As we said when the draft United States Supreme Court ruling was leaked last month, the clock has been turned back in America. The striking down of Roe v Wade, the 1973 judgment guaranteeing a woman’s right to choose on abortion throughout the US, is a tragedy. It will lead to great suffering, especially among poorer women who will find it harder to travel to liberal states where their rights will be protected.

It is a retreat from progress towards the protection of fundamental human rights in America, and to the extent that such rights are universal, it diminishes us all. Not that we British should pretend to automatic moral superiority. The same clash between devolution and fundamental rights is being played out today in Northern Ireland, where a decision by the sovereign House of Commons of the United Kingdom that abortion services must be provided there has been blocked by Northern Ireland ministers.

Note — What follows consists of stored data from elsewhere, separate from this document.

theorem test_witness_RecoveryPhases :
    (∃ s : State, ∃ dt : Nat, ∃ torn : List Nat, ∃ a : Anchor, phaseDue s [.derive] .recAnchor = true ∧
      s.keys.ledgerIn = true ∧ bestAnchor (tearCells torn (phaseEnds .recAnchor [.derive] 0 200 dt s)) = some a) ∧
    (∃ s : State, ∃ dt : Nat, ∃ torn : List Nat, phaseDue s [.derive] .recAnchor = true ∧ s.keys.ledgerIn = true ∧
      bestAnchor (tearCells torn (phaseEnds .recAnchor [.derive] 0 200 dt s)) = none) ∧
    (∃ s : State, ∃ dt : Nat, ∃ lost : List Nat, ∃ rs : List FrameRead, phaseDue s [.recAnchor] .recChain = true ∧
      s.keys.ledgerIn = true ∧ recFrames
      ({ (phaseEnds .recChain [.recAnchor] 0 20000 dt s) with jn := { (phaseEnds .recChain [.recAnchor] 0 20000 dt s).jn with ring := lost.foldl (fun m q => mdel m (q % 524288)) (phaseEnds .recChain [.recAnchor] 0 20000 dt s).jn.ring } })
      = .ok rs) ∧
    (∃ s : State, ∃ dt : Nat, ∃ lost : List Nat, ∃ q : Nat, phaseDue s [.recAnchor] .recChain = true ∧
      s.keys.ledgerIn = true ∧ recFrames
      ({ (phaseEnds .recChain [.recAnchor] 0 20000 dt s) with jn := { (phaseEnds .recChain [.recAnchor] 0 20000 dt s).jn with ring := lost.foldl (fun m q => mdel m (q % 524288)) (phaseEnds .recChain [.recAnchor] 0 20000 dt s).jn.ring } })
      = .error q) ∧
    (∃ s : State, phaseDue s [.recChain] .recTree = true ∧ s.keys.ledgerIn = true) ∧
    (∃ s : State, phaseDue s [.recTree] .recReplay = true ∧ s.keys.ledgerIn = true) ∧
    (∃ s : State, phaseDue s [.recReplay] .recOutcomes = true ∧ s.keys.ledgerIn = true) ∧
    (∃ s : State, phaseDue s [.recOutcomes, .ballast] .recWrites = true ∧ s.keys.ledgerIn = true) :=
  ⟨⟨({ wPhase [.derive] with keys := { State.reset.keys with ledgerIn := true } }), 0, [63], shippedAnchor,
     (by decide +kernel), (by decide +kernel), (by decide +kernel)⟩,
   ⟨({ wPhase [.derive] with keys := { State.reset.keys with ledgerIn := true } }), 0, [0], (by decide +kernel),
     (by decide +kernel), (by decide +kernel)⟩,

     ⟨({ wPhase [.recAnchor] with keys := { State.reset.keys with ledgerIn := true }, jn := { State.reset.jn with anchorSel := some shippedAnchor } }),
     0, [], [], (by decide +kernel), (by decide +kernel), rfl⟩,
   ⟨({ wPhase [.recAnchor] with keys := { State.reset.keys with ledgerIn := true } }), 0, [], 0, (by decide +kernel),
     (by decide +kernel), rfl⟩,
   ⟨({ wPhase [.recChain] with keys := { State.reset.keys with ledgerIn := true } }), (by decide +kernel),
     (by decide +kernel)⟩,
   ⟨({ wPhase [.recTree] with keys := { State.reset.keys with ledgerIn := true } }), (by decide +kernel),
     (by decide +kernel)⟩,
   ⟨({ wPhase [.recReplay] with keys := { State.reset.keys with ledgerIn := true } }), (by decide +kernel),
     (by decide +kernel)⟩,
   ⟨({ wPhase [.recOutcomes, .ballast] with keys := { State.reset.keys with ledgerIn := true } }),
     (by decide +kernel), (by decide +kernel)⟩⟩

theorem test_witness_ClockWork :
    (∃ s : State, ∃ dt : Nat, ∃ t : Nat, ∃ ns : Nat, (passTime dt s).clk.slew = some (t, ns) ∧ (passTime dt
      s).clk.cal = t ∧ (passTime dt s).clk.calNs = ns) ∧
    (∃ s : State, ∃ dt : Nat, alive (passTime dt s) = true ∧ (passTime dt s).clk.retainAt ≤ (passTime dt s).now) ∧
    (∃ s : State, ∃ dt : Nat, s.clk.running = true ∧ s.clk.tos < 2 ^ 48 ∧ dt < 2 ^ 48 ∧ 0 < dt) ∧
    (∃ s : State, ∃ c : Nat, s.clk.running = true ∧ 3 ≤ c) ∧
    (∃ s : State, s.clk.running = true) ∧
    (∃ s : State, ∃ dt : Nat, alive (passTime dt s) = true ∧ (passTime dt s).glb.service = 2 ∧ (passTime dt
      s).ag.planAt + 86400000000 ≤ (passTime dt s).clk.readyUs) ∧
    (∃ s : State, ∃ dt : Nat, alive (passTime dt s) = true ∧ inService (passTime dt s) = true ∧ (passTime dt
      s).ag.tickAt + 1000000 ≤ (passTime dt s).now ∧ (passTime dt s).ag.ticks < 59) :=
  ⟨⟨({ wS with clk := { wS.clk with slew := some (100000, 0) } }), 0, 100000, 0, (by decide +kernel),
     (by decide +kernel), (by decide +kernel)⟩,
   ⟨({ wS with clk := { wS.clk with retainAt := 0 } }), 0, (by decide +kernel), (by decide +kernel)⟩,
   ⟨({ wS with clk := { wS.clk with tos := 2 ^ 48 - 1 } }), 1, (by decide +kernel), (by decide +kernel),
     (by decide +kernel), (by decide +kernel)⟩,
   ⟨wS, 3, (by decide +kernel), (by decide +kernel)⟩,
   ⟨wS, (by decide +kernel)⟩,
   ⟨({ wS with clk := { wS.clk with readyUs := 86400000000 } }), 0, (by decide +kernel), (by decide +kernel),
     (by decide +kernel)⟩,
   ⟨({ wS with now := 1000000 }), 0, (by decide +kernel), (by decide +kernel), (by decide +kernel),
     (by decide +kernel)⟩⟩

In the US, the institutions are different, but the issues of principle are the same. The arguments that have raged over Roe v Wade for half a century now have been over states’ rights as much as over the rights of women over their bodies. The decision by the Supreme Court on Friday was notionally not about women’s rights at all, but about the right of states to decide such questions. Contrary to the ruling in Roe v Wade, the justices decided that, under the constitution, each state must decide its own law on abortion.

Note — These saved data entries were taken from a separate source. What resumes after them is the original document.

/-- Entry rows of the index range 0x30xx, part 1. -/
def rows30_1 : List Row := [
  ⟨0x3000, 1, 0x01, 0x01, (.domain 24576), .staged, 0, .commit, false, false, .any⟩,
  ⟨0x3000, 1, 0x02, 0x02, (.u 16), .staged, 0, .commit, false, true, (.rng 0 256)⟩,
  ⟨0x3000, 1, 0x03, 0x03, .bool, .staged, 0, .commit, false, false, .any⟩,
  ⟨0x3000, 1, 0x04, 0x04, (.u 8), .staged, 2, .commit, false, false, (.rng 1 2)⟩,
  ⟨0x3000, 1, 0x05, 0x05, (.u 8), .staged, 2, .commit, false, false, (.rng 1 2)⟩,
  ⟨0x3000, 1, 0x06, 0x06, .enum, .staged, 1, .commit, false, false, (.rng 0 1)⟩,
  ⟨0x3000, 1, 0x07, 0x07, .enum, .staged, 0, .commit, false, false, (.rng 0 1)⟩,
  ⟨0x3000, 1, 0x08, 0x08, (.bits 8 63), .staged, 15, .commit, false, false, .any⟩,
  ⟨0x3000, 1, 0x09, 0x09, (.u 64), .staged, 0, .commit, false, false, (.mult 64)⟩,
  ⟨0x3000, 1, 0x0A, 0x0A, (.u 32), .staged, 0, .commit, false, true, .any⟩,
  ⟨0x3000, 1, 0x0B, 0x0B, .enum, .staged, 0, .commit, false, false, (.rng 0 1)⟩,
  ⟨0x3000, 1, 0xFC, 0xFC, .time, .ro, 0, .none, false, false, .any⟩,
  ⟨0x3000, 1, 0xFD, 0xFD, (.u 32), .ro, 0, .none, false, false, .any⟩,
  ⟨0x3000, 1, 0xFE, 0xFE, (.u 8), .ro, 0, .none, false, false, .any⟩,
  ⟨0x3000, 1, 0xFF, 0xFF, .enum, .rw, 0, .immediate, false, false, (.rng 1 2)⟩,
  ⟨0x3001, 1, 0x01, 0x01, .bool, .staged, 0, .commit, false, false, .any⟩,
  ⟨0x3001, 1, 0x02, 0x02, (.u 64), .staged, 0, .commit, false, false, (.rng 0 1099511627775)⟩,
  ⟨0x3001, 1, 0x03, 0x03, (.u 32), .staged, 65536, .commit, true, false, (.rng 1 131072)⟩,
  ⟨0x3001, 1, 0x04, 0x04, (.u 32), .staged, 49152, .commit, true, false, (.rng 0 65536)⟩,
  ⟨0x3001, 1, 0x05, 0x05, (.q 32 32), .staged, 11915774012652782, .commit, false, false, .any⟩,
  ⟨0x3001, 1, 0xFC, 0xFC, .time, .ro, 0, .none, false, false, .any⟩,
  ⟨0x3001, 1, 0xFD, 0xFD, (.u 32), .ro, 0, .none, false, false, .any⟩,
  ⟨0x3001, 1, 0xFE, 0xFE, (.u 8), .ro, 0, .none, false, false, .any⟩,
  ⟨0x3001, 1, 0xFF, 0xFF, .enum, .rw, 0, .immediate, false, false, (.rng 1 2)⟩,
  ⟨0x3002, 1, 0x01, 0x01, .enum, .ro, 0, .none, false, false, .any⟩,
  ⟨0x3002, 1, 0x02, 0x02, (.u 8), .ro, 255, .none, false, false, .any⟩,
  ⟨0x3002, 1, 0x03, 0x03, (.i 64), .ro, 0, .none, false, false, .any⟩,
  ⟨0x3002, 1, 0x04, 0x04, (.u 16), .ro, 0, .none, false, false, .any⟩,
  ⟨0x3002, 1, 0x05, 0x05, (.u 32), .ro, 0, .none, false, false, .any⟩,
  ⟨0x3002, 1, 0x06, 0x06, (.u 64), .ro, 0, .none, false, false, .any⟩,
  ⟨0x3002, 1, 0x07, 0x07, (.i 64), .ro, 0, .none, false, false, .any⟩,
  ⟨0x3002, 1, 0x08, 0x08, (.u 32), .rw, 0, .immediate, false, false, .any⟩,
  ⟨0x3002, 1, 0x09, 0x09, (.u 32), .ro, 0, .none, false, false, .any⟩,
  ⟨0x3002, 1, 0x0A, 0x0A, (.u 32), .ro, 0, .none, false, false, .any⟩,
  ⟨0x3002, 1, 0x0B, 0x0B, (.i 64), .ro, 0, .none, false, false, .any⟩,
  ⟨0x3002, 1, 0x0C, 0x0C, (.bits 8 63), .w1c, 0, .none, false, false, .any⟩,
  ⟨0x3003, 1, 0x01, 0x01, (.domain 65536), .rws, 65536, .immediate, false, false, .any⟩,
  ⟨0x3010, 16, 0x01, 0x01, .bool, .staged, 0, .commit, false, false, .any⟩,
  ⟨0x3010, 16, 0x02, 0x02, (.u 8), .staged, 0, .commit, false, false, (.rng 0 7)⟩,
  ⟨0x3010, 16, 0x03, 0x03, (.u 8), .staged, 0, .commit, false, false, (.rng 0 127)⟩]

/-- Entry rows of the index range 0x30xx, part 2. -/
def rows30_2 : List Row := [
  ⟨0x3010, 16, 0x04, 0x04, (.u 8), .staged, 16, .commit, true, false, .any⟩,
  ⟨0x3010, 16, 0x05, 0x05, (.u 16), .staged, 6144, .commit, true, false, (.rng 1 8192)⟩,
  ⟨0x3010, 16, 0x06, 0x06, (.u 8), .staged, 1, .commit, false, false, (.rng 1 2)⟩,
  ⟨0x3010, 16, 0x07, 0x07, (.u 8), .staged, 0, .commit, false, false, (.rng 0 1)⟩,
  ⟨0x3010, 16, 0x08, 0x08, (.u 8), .staged, 255, .commit, false, false, (.rngOr 0 15 255)⟩,
  ⟨0x3010, 16, 0x09, 0x09, (.u 16), .staged, 16, .commit, true, false, (.rng 2 256)⟩,
  ⟨0x3010, 16, 0x0A, 0x0A, (.u 32), .staged, 80000, .commit, false, false, .any⟩,
  ⟨0x3010, 16, 0xFC, 0xFC, .time, .ro, 0, .none, false, false, .any⟩,
  ⟨0x3010, 16, 0xFD, 0xFD, (.u 32), .ro, 0, .none, false, false, .any⟩,
  ⟨0x3010, 16, 0xFE, 0xFE, (.u 8), .ro, 0, .none, false, false, .any⟩,
  ⟨0x3010, 16, 0xFF, 0xFF, .enum, .rw, 0, .immediate, false, false, (.rng 1 2)⟩,
  ⟨0x3030, 16, 0x01, 0x01, .enum, .staged, 0, .line, false, false, (.rng 0 1)⟩,
  ⟨0x3030, 16, 0x02, 0x02, (.u 16), .staged, 1365, .line, false, false, (.rng 1 4095)⟩,
  ⟨0x3030, 16, 0x03, 0x03, (.u 16), .staged, 2730, .line, false, false, (.rng 1 4095)⟩,
  ⟨0x3030, 16, 0x04, 0x04, (.u 16), .staged, 4095, .line, false, false, (.rng 1 4095)⟩,
  ⟨0x3030, 16, 0x05, 0x05, (.u 16), .staged, 256, .line, false, false, (.rng 0 1024)⟩,
  ⟨0x3030, 16, 0x06, 0x06, (.u 8), .staged, 0, .line, false, false, .any⟩,
  ⟨0x3030, 16, 0x07, 0x07, (.u 8), .staged, 0, .line, false, false, .any⟩,
  ⟨0x3030, 16, 0x08, 0x08, (.u 16), .staged, 2047, .line, false, false, (.rng 1 2047)⟩,
  ⟨0x3030, 16, 0x09, 0x09, .bool, .staged, 1, .line, false, false, .any⟩,
  ⟨0x3030, 16, 0x0A, 0x0A, (.u 32), .staged, 1, .line, false, false, .any⟩,
  ⟨0x3030, 16, 0x0B, 0x0B, (.u 16), .staged, 256, .line, false, false, (.rng 0 2047)⟩,
  ⟨0x3030, 16, 0xFC, 0xFC, .time, .ro, 0, .none, false, false, .any⟩,
  ⟨0x3030, 16, 0xFD, 0xFD, (.u 32), .ro, 0, .none, false, false, .any⟩,
  ⟨0x3030, 16, 0xFE, 0xFE, (.u 8), .ro, 0, .none, false, false, .any⟩,
  ⟨0x3030, 16, 0xFF, 0xFF, .enum, .rw, 0, .immediate, false, false, (.rng 1 2)⟩,
  ⟨0x3050, 16, 0x01, 0x01, (.i 16), .staged, 0, .repeat, false, false, (.rng (-4096) (4096))⟩,
  ⟨0x3050, 16, 0xFC, 0xFC, .time, .ro, 0, .none, false, false, .any⟩,
  ⟨0x3050, 16, 0xFD, 0xFD, (.u 32), .ro, 0, .none, false, false, .any⟩,
  ⟨0x3050, 16, 0xFE, 0xFE, (.u 8), .ro, 0, .none, false, false, .any⟩,
  ⟨0x3050, 16, 0xFF, 0xFF, .enum, .rw, 0, .immediate, false, false, (.rng 1 2)⟩,
  ⟨0x3060, 16, 0x01, 0x01, (.u 64), .ro, 0, .none, false, false, .any⟩,
  ⟨0x3060, 16, 0x02, 0x02, (.i 64), .ro, 0, .none, false, false, .any⟩,
  ⟨0x3060, 16, 0x03, 0x03, (.u 32), .ro, 0, .none, false, false, .any⟩,
  ⟨0x3060, 16, 0x04, 0x04, (.u 32), .ro, 0, .none, false, false, .any⟩,
  ⟨0x3060, 16, 0x05, 0x05, (.u 16), .ro, 0, .none, false, false, .any⟩,
  ⟨0x3060, 16, 0x06, 0x06, (.u 32), .ro, 4294967295, .none, false, false, .any⟩]

/-- Entry rows of the index range 0x30xx, in ascending index and subindex. -/
def rows30 : List Row := rows30_1 ++ rows30_2

/-- Entry rows of the index range 0x32xx, part 1. -/
def rows32_1 : List Row := [
  ⟨0x3200, 1, 0x01, 0x01, (.domain 8388608), .rws, 8388608, .immediate, false, false, .any⟩,
  ⟨0x3200, 1, 0x02, 0x02, (.u 32), .wo, 0, .immediate, false, false, .any⟩,
  ⟨0x3200, 1, 0x03, 0x03, (.u 32), .ro, 0, .none, false, false, .any⟩,
  ⟨0x3200, 1, 0x04, 0x04, (.u 32), .ro, 0, .none, false, false, .any⟩,
  ⟨0x3200, 1, 0x05, 0x05, (.u 32), .ro, 0, .none, false, false, .any⟩,
  ⟨0x3200, 1, 0x06, 0x06, (.bits 8 1), .w1c, 0, .none, false, false, .any⟩,
  ⟨0x3210, 16, 0x01, 0x01, (.domain 8192), .staged, 8192, .line, false, false, .any⟩,
  ⟨0x3210, 16, 0x02, 0x02, .enum, .staged, 1, .line, false, false, (.rng 0 2)⟩,
  ⟨0x3210, 16, 0x03, 0x03, (.u 8), .staged, 90, .line, false, false, .any⟩,
  ⟨0x3210, 16, 0x04, 0x04, (.u 8), .staged, 38, .line, false, false, .any⟩,
  ⟨0x3210, 16, 0xFC, 0xFC, .time, .ro, 0, .none, false, false, .any⟩,
  ⟨0x3210, 16, 0xFD, 0xFD, (.u 32), .ro, 0, .none, false, false, .any⟩,
  ⟨0x3210, 16, 0xFE, 0xFE, (.u 8), .ro, 0, .none, false, false, .any⟩,
  ⟨0x3210, 16, 0xFF, 0xFF, .enum, .rw, 0, .immediate, false, false, (.rng 1 2)⟩,
  ⟨0x3230, 16, 0x01, 0x01, (.u 16), .staged, 0, .line, false, true, (.rng 0 4096)⟩,
  ⟨0x3230, 16, 0x02, 0x02, (.domain 65536), .staged, 0, .line, false, false, .any⟩,
  ⟨0x3230, 16, 0xFC, 0xFC, .time, .ro, 0, .none, false, false, .any⟩,
  ⟨0x3230, 16, 0xFD, 0xFD, (.u 32), .ro, 0, .none, false, false, .any⟩,
  ⟨0x3230, 16, 0xFE, 0xFE, (.u 8), .ro, 0, .none, false, false, .any⟩,
  ⟨0x3230, 16, 0xFF, 0xFF, .enum, .rw, 0, .immediate, false, false, (.rng 1 2)⟩,
  ⟨0x3250, 16, 0x01, 0x01, (.u 32), .ro, 0, .none, false, false, .any⟩,
  ⟨0x3250, 16, 0x02, 0x02, (.u 64), .ro, 0, .none, false, false, .any⟩,
  ⟨0x3250, 16, 0x03, 0x03, (.u 32), .ro, 0, .none, false, false, .any⟩]

/-- Entry rows of the index range 0x32xx, in ascending index and subindex. -/
def rows32 : List Row := rows32_1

Yet of course this is not really a question of states’ rights: it is a political argument about values that has been driven by a religious movement exerting disproportionate electoral influence. The majority of the US population takes a balanced and pragmatic view of abortion: that it should be legal in most circumstances. In the US as elsewhere, the debate should be about what those circumstances should be, but in the US – and in Northern Ireland – that debate is skewed by the minority of people who believe that abortion should be illegal in all circumstances.

However, it is the reasonable attitudes of millions of Americans that will in the end, The Independent believes, mean that progress will resume before too long. Views on abortion have been relatively stable since the 1970s, in sharp contrast to those on, say, divorce, the death penalty and legalising cannabis, which have all become more liberal. But opinion polls suggest that opposition to abortion in all circumstances has been declining since the turn of the century. State legislators who want to ban abortions altogether will find themselves on the wrong side of their voters.

For too long, defenders of abortion rights have lacked the will to fight. Roe v Wade has been under threat for so long that it is only now that it has gone that a renewed sense of urgency and purpose can be rediscovered. Suddenly, it is the supporters of a woman’s right to choose who are more energised than the religious campaigners who have won a terrible victory because they cared more.

We believe that this Supreme Court decision will be a call to arms and a renewed campaign, state by state if need be, to win back women’s rights. The deep conservatism of the US constitution will make progress difficult, but in the end the will of the people will make itself felt. The clock of progress will turn forwards again.